In Alumni Spotlight by Donnie ButlerLeave a Comment

SALISBURY – Later than usual, but well prepared, Livingstone College began classes on Thursday. Chief Operating Officer Anthony Davis said if the college did not feel confident in its safety measures, it would not have invited students back to campus. The college has taken on a litany of prevention measures as part of its re-entry plan. Everyone on campus, faculty, students and staff, were tested for COVID-19. The campus was also sanitized with electrostatic sprayers ahead of students arriving. An antimicrobial finish was applied to surfaces, and there are hand sanitizing stations throughout the campus, along with enhanced cleaning protocols and a mask requirement. Davis is happy the college is able to have in-person classes at all and said the college saw some transfers from students who felt safer with the level of prevention measures at Livingstone.
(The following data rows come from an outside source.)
-- ==== Sys2Proof/Machine/Table.lean ====
section
/-! DEFINITION. The demand table's operations (03): slots, handles, retirement, the countdown and the
writes of outcomes. The requests that reach the table stand in `Machine/Demands.lean`. -/

namespace Sys2Proof.Machine

/-- The outcome every entry starts with: PENDING, clipped clear (R48). -/
def Outcome.fresh : Outcome := ⟨.pending, false⟩

/-- A handle: 32 × generation + slot (R44). -/
def handleOf (slot generation : Nat) : Nat := 32 * generation + slot

/-- The record a handle names, if the handle is not stale: its slot is occupied and its generation is
the slot's (R44). -/
def lookup (t : List Slot) (h : Nat) : Option Record :=
  match t[h % 32]? with
  | some x => if x.generation = h / 32 then x.record else none
  | none => none

/-- The lowest-numbered free slot (R43, R52). -/
def lowestFree (t : List Slot) : Option Nat := t.findIdx? (fun x => x.record.isNone)

/-- The table with the record in a slot replaced. -/
def putRecord (t : List Slot) (slot : Nat) (r : Record) : List Slot :=
  t.modify slot (fun x => { x with record := some r })

/-- Retirement of a slot's record (R49): the slot is free and its generation advanced by 1, from 7 to
0. A free slot is left as it is. -/
def Slot.retire (x : Slot) : Slot :=
  match x.record with
  | some _ => ⟨(x.generation + 1) % 8, none⟩
  | none => x

/-- The slot holds a live record of which `p` holds. -/
def Slot.holds (p : Record → Bool) (x : Slot) : Bool := x.record.any p

/-- Retirement of every live record of which `p` holds, in one event (R49). -/
def retireWhere (p : Record → Bool) (t : List Slot) : List Slot :=
  t.map (fun x => if x.holds p then x.retire else x)

/-- Retirement of every live record: a purge (R63, R64). -/
def purge (t : List Slot) : List Slot := t.map Slot.retire

/-- The record lapses at the next cycle mark: it is counted and its remaining reaches 0 (R60). -/
def Record.lapses (r : Record) : Bool := decide (r.lifetime ≠ 0 ∧ r.remaining ≤ 1)

/-- A live record that does not lapse, after a cycle mark: counted down unless it is standing (R60). -/
def Record.countDown (r : Record) : Record :=
  if r.lifetime = 0 then r else { r with remaining := r.remaining - 1 }

/-- A slot after a cycle mark (R60). -/
def Slot.countDown (x : Slot) : Slot :=
  match x.record with
  | some r => if r.lapses then x.retire else { x with record := some r.countDown }
  | none => x

/-- How many records lapse at the next cycle mark. -/
def lapsing (t : List Slot) : Nat := t.countP (Slot.holds Record.lapses)

/-- The table's part of a cycle mark (R60): the countdown, one count in LAPSED_DEMANDS for each record
that lapses, and DEMAND_LAPSED if there is one. -/
def State.countLifetimes (s : State) : State :=
  let n := lapsing s.table
  let u := ({ s with table := s.table.map Slot.countDown }).countTimes .lapsedDemands n
  if n = 0 then u else u.notify .demandLapsed

/-- The record with its entry for a cam written, if its cam set names the cam (R48). -/
def Record.write (r : Record) (c : Cam) (o : Outcome) : Record :=
  if r.cams.get c then { r with outcomes := r.outcomes.set c o } else r

/-- The record with every entry PENDING and clear (R48, R54). -/
def Record.withdraw (r : Record) : Record := { r with outcomes := .const .fresh }

/-- The table with an operation made on every live record. -/
def mapRecords (f : Record → Record) (t : List Slot) : List Slot :=
  t.map (fun x => { x with record := x.record.map f })

/-- Entry n of every live record naming cam n becomes PENDING, clear (R87, R89). -/
def State.withdrawCam (s : State) (c : Cam) : State :=
  { s with table := mapRecords (fun r => r.write c .fresh) s.table }

/-- Every entry of every live record becomes PENDING, clear (R88). -/
def State.withdrawAll (s : State) : State := { s with table := mapRecords Record.withdraw s.table }

/-- A live record with its place in the table. -/
structure Entry where
  slot       : Nat
  generation : Nat
  record     : Record
  deriving DecidableEq, Repr

/-- The handle that names an entry (R44). -/
def Entry.handle (x : Entry) : Nat := handleOf x.slot x.generation

/-- The live records of the slots from number `n` on, in ascending slot order. -/
def entriesFrom (n : Nat) : List Slot → List Entry
  | [] => []
  | x :: rest =>
    match x.record with
    | some r => ⟨n, x.generation, r⟩ :: entriesFrom (n + 1) rest
    | none => entriesFrom (n + 1) rest

/-- The live records in ascending slot order. -/
def entries (t : List Slot) : List Entry := entriesFrom 0 t

/-- The slots from number `n` on, with an operation made on every live record, which may read the
slot's number. -/
def mapEntriesFrom (f : Nat → Record → Record) (n : Nat) : List Slot → List Slot
  | [] => []
  | x :: rest => { x with record := x.record.map (f n) } :: mapEntriesFrom f (n + 1) rest

end Sys2Proof.Machine
end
Davis said it is especially important for the college to take on the additional protocols, which by and large exceed those of other nearby colleges and universities, because Livingstone is a historically Black college, and the African American community has been disproportionately impacted by COVID-19. Davis described the campus as a masked community. Students who live on campus and arrived over the past week were tested before they moved into their rooms. The college wants to identify anyone who could be an asymptomatic spreader so it can stop people from unknowingly infecting others. Putting it simply, Davis said the college wants to keep its students safe. Senior SGA President and criminal justice major …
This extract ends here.